Saat kau memanggilku
Mengawali semua kisah kita

Ingatkah cerita itu?
Ketika ku di sampingmu
Dan tersenyum setiap waktu

Perjalanan ini masihlah jauh
Masih banyak yang harus dipertaruhkan
Meski kita tak tahu akan bagaimana
Tetapi hatiku selalu ada untukmu

Di mana suara itu?
Di mana cerita itu?
Yang dulu selalu temaniku

Adakah suara itu?
Adakah cerita itu?
Bersamaku selamanya

Saturday 6 October 2012

saturday ray

20 November


malam ini adalah malam bulan empat belas, aku menyempatkan untuk sejenak memandangi makhluk cantik itu. rembulan tanggal empat belas.

bulan, tetap saja wajahmu syahdu, tiada pernah berkurang dari waktu-kewaktu. selalu, memesonaku untuk setia menatapmu. menawan, menyandu untuk selalu ingat dan kembali menatapmu. menanti senja, menanti saat yang semakin dekat untuk bersamamu.

entah sejak kapan aku menyukai rembulan. ketika aku kecil, ketika malam hari terkadang aku memperhatikannya, sambil duduk, berdiri, berjalan. ketika berjalan dan aku terus memandanginya, ia seakan terus mengikutiku. aku berlari, dan rembulan itu tak kunjung menjauh. seakan turut berlari pula mengejarku. akupun berhenti kelelahan.
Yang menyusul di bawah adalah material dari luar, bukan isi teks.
/-- Fence one engine at a boundary; where another engine of the core is fenced already, the core (log entry 25). -/
def State.fenceEngine (s : State) (c e idx : Nat) : State :=
  let r := (s.core c).rep
  if r.fenced.toNat.testBit e then s
  else if r.fenced ≠ 0 then s.fenceCore c idx
  else
    let s := (s.fenceProgram c idx).modCore c fun k =>
      let k := { k with rep := { k.rep with
        fenced := k.rep.fenced ||| BitVec.ofNat 4 (1 <<< e), mapEpoch := k.rep.mapEpoch + 1, stopped := [], replaying := [] } }
      if isCol c then { k.dirtySlots e with rep := k.rep.bump (1 - e) } else k.dirtyRows
    ((s.logRepair (repairRecord 5 c e 0 0)).fenceIrq c).recheck c

/-- Exclude a physical column of engine e (R95). -/
def State.excludeCol (s : State) (c e p idx : Nat) : State :=
  if ((s.core c).rep.colsEx.getD e []).contains p then s
  else
    let s := (s.fenceProgram c idx).modCore c fun k =>
      { k.dirtySlots e with rep := ({ k.rep with
          colsEx := k.rep.colsEx.modify e (insertAsc p), stopped := [], replaying := [] } : Repair).bump e }
    (s.logRepair (repairRecord 2 c e p 0)).recheck c

/-- Exclude a physical row of both engines (R95, R220). -/
def State.excludeRow (s : State) (c p idx : Nat) : State :=
  if (s.core c).rep.rowsEx.contains p then s
  else
    let s := (s.fenceProgram c idx).modCore c fun k =>
      { (k.dirtySlots 0).dirtySlots 1 with rep := (({ k.rep with
          rowsEx := insertAsc p k.rep.rowsEx, stopped := [], replaying := [] } : Repair).bump 0).bump 1 }
    (s.logRepair (repairRecord 1 c 0 p 0)).recheck c

/-- A spare column of engine e remains. -/
def Core.colSpare (k : Core) (e : Nat) : Bool := decide ((k.rep.colsEx.getD e []).length < 4)

/-- A spare row remains. -/
def Core.rowSpare (k : Core) : Bool := decide (k.rep.rowsEx.length < 4)

/-- The lowest of n spares that is not in use. -/
def freeSpare (n : Nat) (used : List (Nat × Nat)) : Option Nat := (List.range n).find? fun i => !(used.any (·.2 == i))

/-- Re-fill slots of the plane from the records whose sources can be read; a source that is lost, or that the stack flags, is
uncorrectable data for the program (R121, R336). -/
def State.refillSlots (s : State) (c idx : Nat) (recs : List (Nat × Word × Word)) : State :=
  let ok := recs.filter fun r => !s.refillLost (s.core c) [r]
  let s := s.modCore c fun k => (s.refillFrom k ok).rereadOver recs
  if ok.length < recs.length then s.endCore c idx .faultFenced else s

/-- Steer a physical plane row to a spare (R334 case 3); the slots are re-filled. -/
def State.steerRow (s : State) (c p spare idx : Nat) : State :=
  let s := s.modCore c fun k =>
    { k with rep := { k.rep with planeSpare := (k.rep.planeSpare.filter (·.1 != p)) ++ [(p, spare)] } }
  (s.refillSlots c idx (s.core c).plain.recs).logRepair (repairRecord 3 c 0 p spare)

/-! ### Detections (R333, R341, R377) -/

/-- The physical place that a detection names: of a Col lane the engine, row and column, whichever check has found it (R331). -/
def placeKey : Place → Place
  | .colLane e r p _ => .colLane e r p false
  | pl => pl

/-- Whether a detection at a place is recurrent (R333). -/
def State.recurs (s : State) (k : Core) (pl : Place) : Bool :=
  (match k.rep.lastDet with
    | some (q, t) => decide (placeKey q = placeKey pl) && decide (s.since t ≤ s.ticks 1000000)
    | none => false)
  || k.rep.replaying.any fun e => (e.2.map placeKey) == some (placeKey pl)

/-- The same for a fault in the instruction at index `idx`: any fault after three replays of it marks its place (R333). -/
def State.recurrent (s : State) (k : Core) (pl : Place) (idx : Nat) : Bool :=
  s.recurs k pl || decide (3 ≤ (k.rep.replays.filter (· == idx)).length)

/-- Record a detection. -/
def State.detect (s : State) (k : Core) (pl : Place) : Core := { k with rep := { k.rep with lastDet := some (pl, s.now) } }

/-- Another engine of the core is fenced already, so that a fence of engine e takes the core (log entry 25). -/
def Core.lastEngine (k : Core) (e : Nat) : Bool := decide (k.rep.fenced ≠ 0) && !k.rep.fenced.toNat.testBit e

/-- Whether a repair is the fence of the core, which waits for no boundary (R334, R341). -/
def Core.fixFences (k : Core) : Fix → Bool
  | .place (.unit _) | .place (.fillHalf _) => true
  | .place (.planeRow _) => (freeSpare 8 k.rep.planeSpare).isNone
  | .place (.plainMul e _) => (freeSpare 8 k.rep.planeSpare).isNone && k.lastEngine e
  | .place (.tree e) => k.lastEngine e
  | .place (.colLane e _ _ _) | .place (.basin e _ _) => !k.colSpare e && !k.rowSpare && k.lastEngine e
  | .place (.line _) | .place (.image _) => false
  | .column e _ => !k.colSpare e && k.lastEngine e
  | .engine e => k.lastEngine e

/-- The engine of a place in an array; none elsewhere. -/
def engOf : Place → Option Nat
  | .colLane e _ _ _ => some e
  | .basin e _ _ => some e
  | .plainMul e _ => some e
  | .tree e => some e
  | .planeRow _ | .unit _ | .fillHalf _ | .line _ | .image _ => none

/-- Slots of a pass become DIRTY. -/
def Core.dirty (k : Core) (slots : List Nat) : Core :=
  slots.foldl (fun k i => if (k.slot i).st = .acc then k.setSlot i { k.slot i with st := .dirty } else k) k

/-- What flight f leaves DIRTY when it stops. -/
def Core.stopFlight (k : Core) (f : Flight) : Core :=
  match f.work with
  | .colPass es ts _ _ _ => k.dirty (k.passSlots es ts)
  | .plainPass row tree _ _ _ _ _ => k.dirtySet tree row
  | .refill _ i _ _ _ => k.dirty [i]
  | _ => k

/-- Whether a flight is a pass on a physical engine. -/
def Core.passOn (k : Core) (e : Option Nat) (f : Flight) : Bool :=
  match f.work, e with
  | .colPass es _ _ _ _, some e => es.any fun x => k.physEng x == e
  | .plainPass _ _ _ _ _ _ _, some _ => true
  | _, _ => false

/-- A spare plane row remains for a place that one replaces. -/
def Core.steers (k : Core) (pl : Place) : Bool :=
  match pl with
  | .plainMul _ _ | .planeRow _ => (freeSpare 8 k.rep.planeSpare).isSome
  | _ => false

/-- Instructions in flight that a predicate names end with their slots or rows DIRTY; none of them is replayed. -/
def Core.stopAll (k : Core) (gone : Flight → Bool) : Core :=
  let ids := (k.flight.filter gone).map (·.id)
  let k := (k.flight.filter gone).foldl Core.stopFlight k
  { k with
    flight := k.flight.filter fun g => !gone g
    rep := { k.rep with
      stopped := k.rep.stopped.filter fun e => !ids.contains e.1, replaying := k.rep.replaying.filter fun e => !ids.contains e.1 } }

/-- From the moment a place is marked as a defect every pass in flight on its engine stops, unless a spare plane row replaces it
(R85, R334, R341). -/
def Core.stopFor (k : Core) : Fix → Core
  | .place pl => if k.steers pl then k else k.stopAll (k.passOn (engOf pl))
  | .column _ _ | .engine _ => k

/-- A place is marked as a defect: its repair waits for the boundary, but for the fence of the core (R333, R341). -/
def State.markDefect (s : State) (c : Nat) (k : Core) (fix : Fix) (idx : Nat) : State :=
  if k.fixFences fix then (s.setCore c k).fenceCore c idx
  else
    let k' := k.stopFor fix
    (s.leavePoison c k (k.flight.filter fun f => (k'.flight? f.id).isNone)).setCore c
      { k' with rep := { k'.rep with defect := k'.rep.defect ++ [(fix, idx)] } }
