-- ==== Sys2Proof/Machine/Idle.lean ====
section
/-! DEFINITION. What one beat changes when no command waits: the busy credit of R315, and the 16 beats that follow a tap change
(R326), and nothing else (log entry 13). -/

namespace Sys2Proof.Machine

/-- The largest busy credit, in sixteenths of a beat (R315). -/
def creditCap : Int := 65536

/-- Whether a started instruction multiplies in this beat. Col passes overlap one another (R78); of Plain passes the oldest alone
does, since the engines read one page in a beat (R15, R111); while an automatic spill or refill runs none does (R86). -/
def Core.multiplies (k : Core) (f : Flight) : Bool :=
  decide (0 < f.beats) && !k.autoMove && (!f.reads || ((k.flight.find? Flight.reads).map (·.id)) == some f.id)

/-- One beat of a core: its credit gains 16 - gate, and loses 16 while a pass multiplies (R315); a beat of the settling of a tap
change passes (R326). -/
def Core.beat (gate : Nat) (k : Core) : Core :=
  let used : Int := if k.flight.any k.multiplies then 16 else 0
  { k with flight := k.flight.map fun f => if k.multiplies f then f.withBeats (f.beats - 1) else f
           credit := min creditCap (k.credit + (16 - gate : Int) - used)
           rep := { k.rep with tapBeats := k.rep.tapBeats - 1 } }

/-- One beat with no command waiting; a core that is not ON, or in reset, passes none (R312). -/
def State.idle (s : State) : State :=
  let f := fun c (k : Core) => if s.domOn c && !s.pins.blkRstLow then k.beat s.aon.power.gate.toNat else k
  { s with blk := { s.blk with cores := s.blk.cores.mapIdx f } }

end Sys2Proof.Machine
end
bulan, kenapa engkau terus mengikutiku?

sebuah tanya yang kemudian kuketahui jawabannya ketika mendapat pelajaran ilmu alam di sekolah dasar. "gerak semu harian" begitu kata Bu Kus, guru spesialis ilmu alam di sekolahku. aku mengangguk-angguk seakan paham waktu itu. berkata dalam hati "ya aku mengerti Bu."
kisah bersama rembulan tak berhenti sampai di situ. walau aku tahu bahwa ternyata rembulan tidak hanya mengikutiku seorang. ternyata ia mengikuti siapa saja, bahkan ia dapat mengikuti banyak orang dalam waktu yang bersamaan, dengan atau tanpa disadari. aku juga menemukan fakta bahwa tidak sedikit orang yang menyadari akan eksistensi makhluk cantik itu dalam kehidupan kesehariannya. ketika pelajaran bahasa, ternyata ada banyak peribahasa yang menganalogikan "rembulan" sebagai padanan untuk kecantikan. coba tengok kembali buku peribahasa, banyak peribahasa yang menggunakan "rembulan" sebagai perumpamaan. ternyata rembulan telah menarik perhatian manusia sejak dahulu kala!

semakin lama, semakin aku mengetahui bahwa pada rembulan tersimpan ilmu pengetahuan yang tak terkira. bahkan mukjizat yang pernah ada.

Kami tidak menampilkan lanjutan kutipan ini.